Kavli Affiliate: Stuart Marshall
| First 5 Authors: Alex Broughton, Yousuke Utsumi, Andrés Plazas Malagón, Christopher Waters, Craig Lage
| Summary:
Thick, fully depleted charge-coupled devices (CCDs) are known to exhibit
non-linear behavior at high signal levels due to the dynamic behavior of
charges collecting in the potential wells of pixels, called the brighter-fatter
effect (BFE). This particularly impacts bright calibration stars, which appear
larger than their intrinsic shape, creating a flux-dependent point-spread
function (PSF) that if left unmitigated, could make up a large fraction of the
error budget in Stage IV weak-lensing (WL) surveys such as the Legacy Survey of
Space and Time (LSST). In this paper, we analyze image measurements of flat
fields and artificial stars taken at different illumination levels with the
LSST Camera (LSSTCam) at SLAC National Accelerator Laboratory in order to
quantify this effect in the LSST Camera before and after a previously
introduced correction technique.

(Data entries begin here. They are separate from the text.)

-- ==== Sys2Proof/Laws/State.lean ====
section
/-! SUPPORT. One lemma per field per named update of the state: what each small update leaves alone, and what it writes. -/
namespace Sys2Proof.Machine

/-! State.post. -/
@[simp] theorem State.post_time (s : State) (e : Event) : (s.post e).time = s.time := rfl
@[simp] theorem State.post_trk (s : State) (e : Event) : (s.post e).trk = s.trk := rfl
@[simp] theorem State.post_flux (s : State) (e : Event) : (s.post e).flux = s.flux := rfl
@[simp] theorem State.post_heat (s : State) (e : Event) : (s.post e).heat = s.heat := rfl
@[simp] theorem State.post_pot (s : State) (e : Event) : (s.post e).pot = s.pot := rfl
@[simp] theorem State.post_exh (s : State) (e : Event) : (s.post e).exh = s.exh := rfl
@[simp] theorem State.post_alm (s : State) (e : Event) : (s.post e).alm = s.alm := rfl
@[simp] theorem State.post_line (s : State) (e : Event) : (s.post e).line = s.line := rfl
@[simp] theorem State.post_net (s : State) (e : Event) : (s.post e).net = s.net := rfl
@[simp] theorem State.post_filt (s : State) (e : Event) : (s.post e).filt = s.filt := rfl
@[simp] theorem State.post_ldr (s : State) (e : Event) : (s.post e).ldr = s.ldr := rfl
@[simp] theorem State.post_tab (s : State) (e : Event) : (s.post e).tab = s.tab := rfl
@[simp] theorem State.post_pins (s : State) (e : Event) : (s.post e).pins = s.pins := rfl
@[simp] theorem State.post_events (s : State) (e : Event) : (s.post e).events = s.events ++ [e] := rfl
@[simp] theorem State.post_pending (s : State) (e : Event) : (s.post e).pending = s.pending := rfl

/-! State.raise. -/
@[simp] theorem State.raise_time (s : State) (k : AlarmKind) (n : Nat) (v : Option Int) : (s.raise k n v).time = s.time := rfl
@[simp] theorem State.raise_trk (s : State) (k : AlarmKind) (n : Nat) (v : Option Int) : (s.raise k n v).trk = s.trk := rfl
@[simp] theorem State.raise_flux (s : State) (k : AlarmKind) (n : Nat) (v : Option Int) : (s.raise k n v).flux = s.flux := rfl
@[simp] theorem State.raise_heat (s : State) (k : AlarmKind) (n : Nat) (v : Option Int) : (s.raise k n v).heat = s.heat := rfl
@[simp] theorem State.raise_pot (s : State) (k : AlarmKind) (n : Nat) (v : Option Int) : (s.raise k n v).pot = s.pot := rfl
@[simp] theorem State.raise_exh (s : State) (k : AlarmKind) (n : Nat) (v : Option Int) : (s.raise k n v).exh = s.exh := rfl
@[simp] theorem State.raise_alm (s : State) (k : AlarmKind) (n : Nat) (v : Option Int) : (s.raise k n v).alm = s.alm := rfl
@[simp] theorem State.raise_line (s : State) (k : AlarmKind) (n : Nat) (v : Option Int) : (s.raise k n v).line = s.line := rfl
@[simp] theorem State.raise_net (s : State) (k : AlarmKind) (n : Nat) (v : Option Int) : (s.raise k n v).net = s.net := rfl
@[simp] theorem State.raise_filt (s : State) (k : AlarmKind) (n : Nat) (v : Option Int) : (s.raise k n v).filt = s.filt := rfl
@[simp] theorem State.raise_ldr (s : State) (k : AlarmKind) (n : Nat) (v : Option Int) : (s.raise k n v).ldr = s.ldr := rfl
@[simp] theorem State.raise_tab (s : State) (k : AlarmKind) (n : Nat) (v : Option Int) : (s.raise k n v).tab = s.tab := rfl
@[simp] theorem State.raise_pins (s : State) (k : AlarmKind) (n : Nat) (v : Option Int) : (s.raise k n v).pins = s.pins := rfl
@[simp] theorem State.raise_events (s : State) (k : AlarmKind) (n : Nat) (v : Option Int) : (s.raise k n v).events = s.events ++ [.raise k n v] := rfl
@[simp] theorem State.raise_pending (s : State) (k : AlarmKind) (n : Nat) (v : Option Int) : (s.raise k n v).pending = s.pending := rfl

/-! State.clear. -/
@[simp] theorem State.clear_time (s : State) (k : AlarmKind) (n : Nat) : (s.clear k n).time = s.time := rfl
@[simp] theorem State.clear_trk (s : State) (k : AlarmKind) (n : Nat) : (s.clear k n).trk = s.trk := rfl
@[simp] theorem State.clear_flux (s : State) (k : AlarmKind) (n : Nat) : (s.clear k n).flux = s.flux := rfl
@[simp] theorem State.clear_heat (s : State) (k : AlarmKind) (n : Nat) : (s.clear k n).heat = s.heat := rfl
@[simp] theorem State.clear_pot (s : State) (k : AlarmKind) (n : Nat) : (s.clear k n).pot = s.pot := rfl
@[simp] theorem State.clear_exh (s : State) (k : AlarmKind) (n : Nat) : (s.clear k n).exh = s.exh := rfl
@[simp] theorem State.clear_alm (s : State) (k : AlarmKind) (n : Nat) : (s.clear k n).alm = s.alm := rfl
@[simp] theorem State.clear_line (s : State) (k : AlarmKind) (n : Nat) : (s.clear k n).line = s.line := rfl
@[simp] theorem State.clear_net (s : State) (k : AlarmKind) (n : Nat) : (s.clear k n).net = s.net := rfl
@[simp] theorem State.clear_filt (s : State) (k : AlarmKind) (n : Nat) : (s.clear k n).filt = s.filt := rfl
@[simp] theorem State.clear_ldr (s : State) (k : AlarmKind) (n : Nat) : (s.clear k n).ldr = s.ldr := rfl
@[simp] theorem State.clear_tab (s : State) (k : AlarmKind) (n : Nat) : (s.clear k n).tab = s.tab := rfl
@[simp] theorem State.clear_pins (s : State) (k : AlarmKind) (n : Nat) : (s.clear k n).pins = s.pins := rfl
@[simp] theorem State.clear_events (s : State) (k : AlarmKind) (n : Nat) : (s.clear k n).events = s.events ++ [.clear k n] := rfl
@[simp] theorem State.clear_pending (s : State) (k : AlarmKind) (n : Nat) : (s.clear k n).pending = s.pending := rfl

/-! State.mapTrack. -/
@[simp] theorem State.mapTrack_time (s : State) (f : BoardRecord → BoardRecord) : (s.mapTrack f).time = s.time := rfl
@[simp] theorem State.mapTrack_trk (s : State) (f : BoardRecord → BoardRecord) : (s.mapTrack f).trk = { s.trk with track := s.trk.track.map f } := rfl
@[simp] theorem State.mapTrack_flux (s : State) (f : BoardRecord → BoardRecord) : (s.mapTrack f).flux = s.flux := rfl
@[simp] theorem State.mapTrack_heat (s : State) (f : BoardRecord → BoardRecord) : (s.mapTrack f).heat = s.heat := rfl
@[simp] theorem State.mapTrack_pot (s : State) (f : BoardRecord → BoardRecord) : (s.mapTrack f).pot = s.pot := rfl
@[simp] theorem State.mapTrack_exh (s : State) (f : BoardRecord → BoardRecord) : (s.mapTrack f).exh = s.exh := rfl
@[simp] theorem State.mapTrack_alm (s : State) (f : BoardRecord → BoardRecord) : (s.mapTrack f).alm = s.alm := rfl
@[simp] theorem State.mapTrack_line (s : State) (f : BoardRecord → BoardRecord) : (s.mapTrack f).line = s.line := rfl
@[simp] theorem State.mapTrack_net (s : State) (f : BoardRecord → BoardRecord) : (s.mapTrack f).net = s.net := rfl
@[simp] theorem State.mapTrack_filt (s : State) (f : BoardRecord → BoardRecord) : (s.mapTrack f).filt = s.filt := rfl
@[simp] theorem State.mapTrack_ldr (s : State) (f : BoardRecord → BoardRecord) : (s.mapTrack f).ldr = s.ldr := rfl
@[simp] theorem State.mapTrack_tab (s : State) (f : BoardRecord → BoardRecord) : (s.mapTrack f).tab = s.tab := rfl
@[simp] theorem State.mapTrack_pins (s : State) (f : BoardRecord → BoardRecord) : (s.mapTrack f).pins = s.pins := rfl
@[simp] theorem State.mapTrack_events (s : State) (f : BoardRecord → BoardRecord) : (s.mapTrack f).events = s.events := rfl
@[simp] theorem State.mapTrack_pending (s : State) (f : BoardRecord → BoardRecord) : (s.mapTrack f).pending = s.pending := rfl

/-! State.setLoop. -/
@[simp] theorem State.setLoop_time (s : State) (i : Nat) (c : LoopCtx) : (s.setLoop i c).time = s.time := rfl
@[simp] theorem State.setLoop_trk (s : State) (i : Nat) (c : LoopCtx) : (s.setLoop i c).trk = s.trk := rfl
@[simp] theorem State.setLoop_flux (s : State) (i : Nat) (c : LoopCtx) : (s.setLoop i c).flux = s.flux := rfl
@[simp] theorem State.setLoop_heat (s : State) (i : Nat) (c : LoopCtx) : (s.setLoop i c).heat = { s.heat with loops := s.heat.loops.set i c } := rfl
@[simp] theorem State.setLoop_pot (s : State) (i : Nat) (c : LoopCtx) : (s.setLoop i c).pot = s.pot := rfl
@[simp] theorem State.setLoop_exh (s : State) (i : Nat) (c : LoopCtx) : (s.setLoop i c).exh = s.exh := rfl
@[simp] theorem State.setLoop_alm (s : State) (i : Nat) (c : LoopCtx) : (s.setLoop i c).alm = s.alm := rfl
@[simp] theorem State.setLoop_line (s : State) (i : Nat) (c : LoopCtx) : (s.setLoop i c).line = s.line := rfl
@[simp] theorem State.setLoop_net (s : State) (i : Nat) (c : LoopCtx) : (s.setLoop i c).net = s.net := rfl
@[simp] theorem State.setLoop_filt (s : State) (i : Nat) (c : LoopCtx) : (s.setLoop i c).filt = s.filt := rfl
@[simp] theorem State.setLoop_ldr (s : State) (i : Nat) (c : LoopCtx) : (s.setLoop i c).ldr = s.ldr := rfl
@[simp] theorem State.setLoop_tab (s : State) (i : Nat) (c : LoopCtx) : (s.setLoop i c).tab = s.tab := rfl
@[simp] theorem State.setLoop_pins (s : State) (i : Nat) (c : LoopCtx) : (s.setLoop i c).pins = s.pins := rfl
@[simp] theorem State.setLoop_events (s : State) (i : Nat) (c : LoopCtx) : (s.setLoop i c).events = s.events := rfl
@[simp] theorem State.setLoop_pending (s : State) (i : Nat) (c : LoopCtx) : (s.setLoop i c).pending = s.pending := rfl

/-! State.setEntry. -/
@[simp] theorem State.setEntry_time (s : State) (e : Nat) (c : EntryCtx) : (s.setEntry e c).time = s.time := rfl
@[simp] theorem State.setEntry_trk (s : State) (e : Nat) (c : EntryCtx) : (s.setEntry e c).trk = s.trk := rfl
@[simp] theorem State.setEntry_flux (s : State) (e : Nat) (c : EntryCtx) : (s.setEntry e c).flux = s.flux := rfl
@[simp] theorem State.setEntry_heat (s : State) (e : Nat) (c : EntryCtx) : (s.setEntry e c).heat = s.heat := rfl
@[simp] theorem State.setEntry_pot (s : State) (e : Nat) (c : EntryCtx) : (s.setEntry e c).pot = s.pot := rfl
@[simp] theorem State.setEntry_exh (s : State) (e : Nat) (c : EntryCtx) : (s.setEntry e c).exh = s.exh := rfl
@[simp] theorem State.setEntry_alm (s : State) (e : Nat) (c : EntryCtx) : (s.setEntry e c).alm = s.alm := rfl
@[simp] theorem State.setEntry_line (s : State) (e : Nat) (c : EntryCtx) : (s.setEntry e c).line = s.line := rfl
@[simp] theorem State.setEntry_net (s : State) (e : Nat) (c : EntryCtx) : (s.setEntry e c).net = s.net := rfl
@[simp] theorem State.setEntry_filt (s : State) (e : Nat) (c : EntryCtx) : (s.setEntry e c).filt = { s.filt with entries := s.filt.entries.set e c } := rfl
@[simp] theorem State.setEntry_ldr (s : State) (e : Nat) (c : EntryCtx) : (s.setEntry e c).ldr = s.ldr := rfl
@[simp] theorem State.setEntry_tab (s : State) (e : Nat) (c : EntryCtx) : (s.setEntry e c).tab = s.tab := rfl
@[simp] theorem State.setEntry_pins (s : State) (e : Nat) (c : EntryCtx) : (s.setEntry e c).pins = s.pins := rfl
@[simp] theorem State.setEntry_events (s : State) (e : Nat) (c : EntryCtx) : (s.setEntry e c).events = s.events := rfl
@[simp] theorem State.setEntry_pending (s : State) (e : Nat) (c : EntryCtx) : (s.setEntry e c).pending = s.pending := rfl

/-! State.setNodeFault. -/
@[simp] theorem State.setNodeFault_time (s : State) (f : OutFn) (b : Bool) : (s.setNodeFault f b).time = s.time := rfl
@[simp] theorem State.setNodeFault_trk (s : State) (f : OutFn) (b : Bool) : (s.setNodeFault f b).trk = s.trk := rfl
@[simp] theorem State.setNodeFault_flux (s : State) (f : OutFn) (b : Bool) : (s.setNodeFault f b).flux = s.flux := rfl
@[simp] theorem State.setNodeFault_heat (s : State) (f : OutFn) (b : Bool) : (s.setNodeFault f b).heat = s.heat := rfl
@[simp] theorem State.setNodeFault_pot (s : State) (f : OutFn) (b : Bool) : (s.setNodeFault f b).pot = s.pot := rfl
@[simp] theorem State.setNodeFault_exh (s : State) (f : OutFn) (b : Bool) : (s.setNodeFault f b).exh = s.exh := rfl
@[simp] theorem State.setNodeFault_alm (s : State) (f : OutFn) (b : Bool) : (s.setNodeFault f b).alm = s.alm := rfl
@[simp] theorem State.setNodeFault_line (s : State) (f : OutFn) (b : Bool) : (s.setNodeFault f b).line = s.line := rfl
@[simp] theorem State.setNodeFault_net (s : State) (f : OutFn) (b : Bool) : (s.setNodeFault f b).net = s.net := rfl
@[simp] theorem State.setNodeFault_filt (s : State) (f : OutFn) (b : Bool) : (s.setNodeFault f b).filt = { s.filt with nodeFaults := s.filt.nodeFaults.set (outFnNum f) b } := rfl
@[simp] theorem State.setNodeFault_ldr (s : State) (f : OutFn) (b : Bool) : (s.setNodeFault f b).ldr = s.ldr := rfl
@[simp] theorem State.setNodeFault_tab (s : State) (f : OutFn) (b : Bool) : (s.setNodeFault f b).tab = s.tab := rfl
@[simp] theorem State.setNodeFault_pins (s : State) (f : OutFn) (b : Bool) : (s.setNodeFault f b).pins = s.pins := rfl
@[simp] theorem State.setNodeFault_events (s : State) (f : OutFn) (b : Bool) : (s.setNodeFault f b).events = s.events := rfl
@[simp] theorem State.setNodeFault_pending (s : State) (f : OutFn) (b : Bool) : (s.setNodeFault f b).pending = s.pending := rfl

We observe that the BFE evolves
anisotropically as a function of flux due to higher-order BFEs, which violates
the fundamental assumption of this correction method. We then introduce a new
sampling method based on a physically motivated model to account these
higher-order terms in the correction, and then we test the modified correction
on both datasets. We find that the new method corrects the effect in flat
fields better than it corrects the effect in artificial stars which we conclude
is the result of a unmodeled curl component of the deflection field by the
correction. We use these results to define a new metric for the full-well
capacity of our sensors and advise image processing strategies to further limit
the impact of the effect on LSST WL science pathways.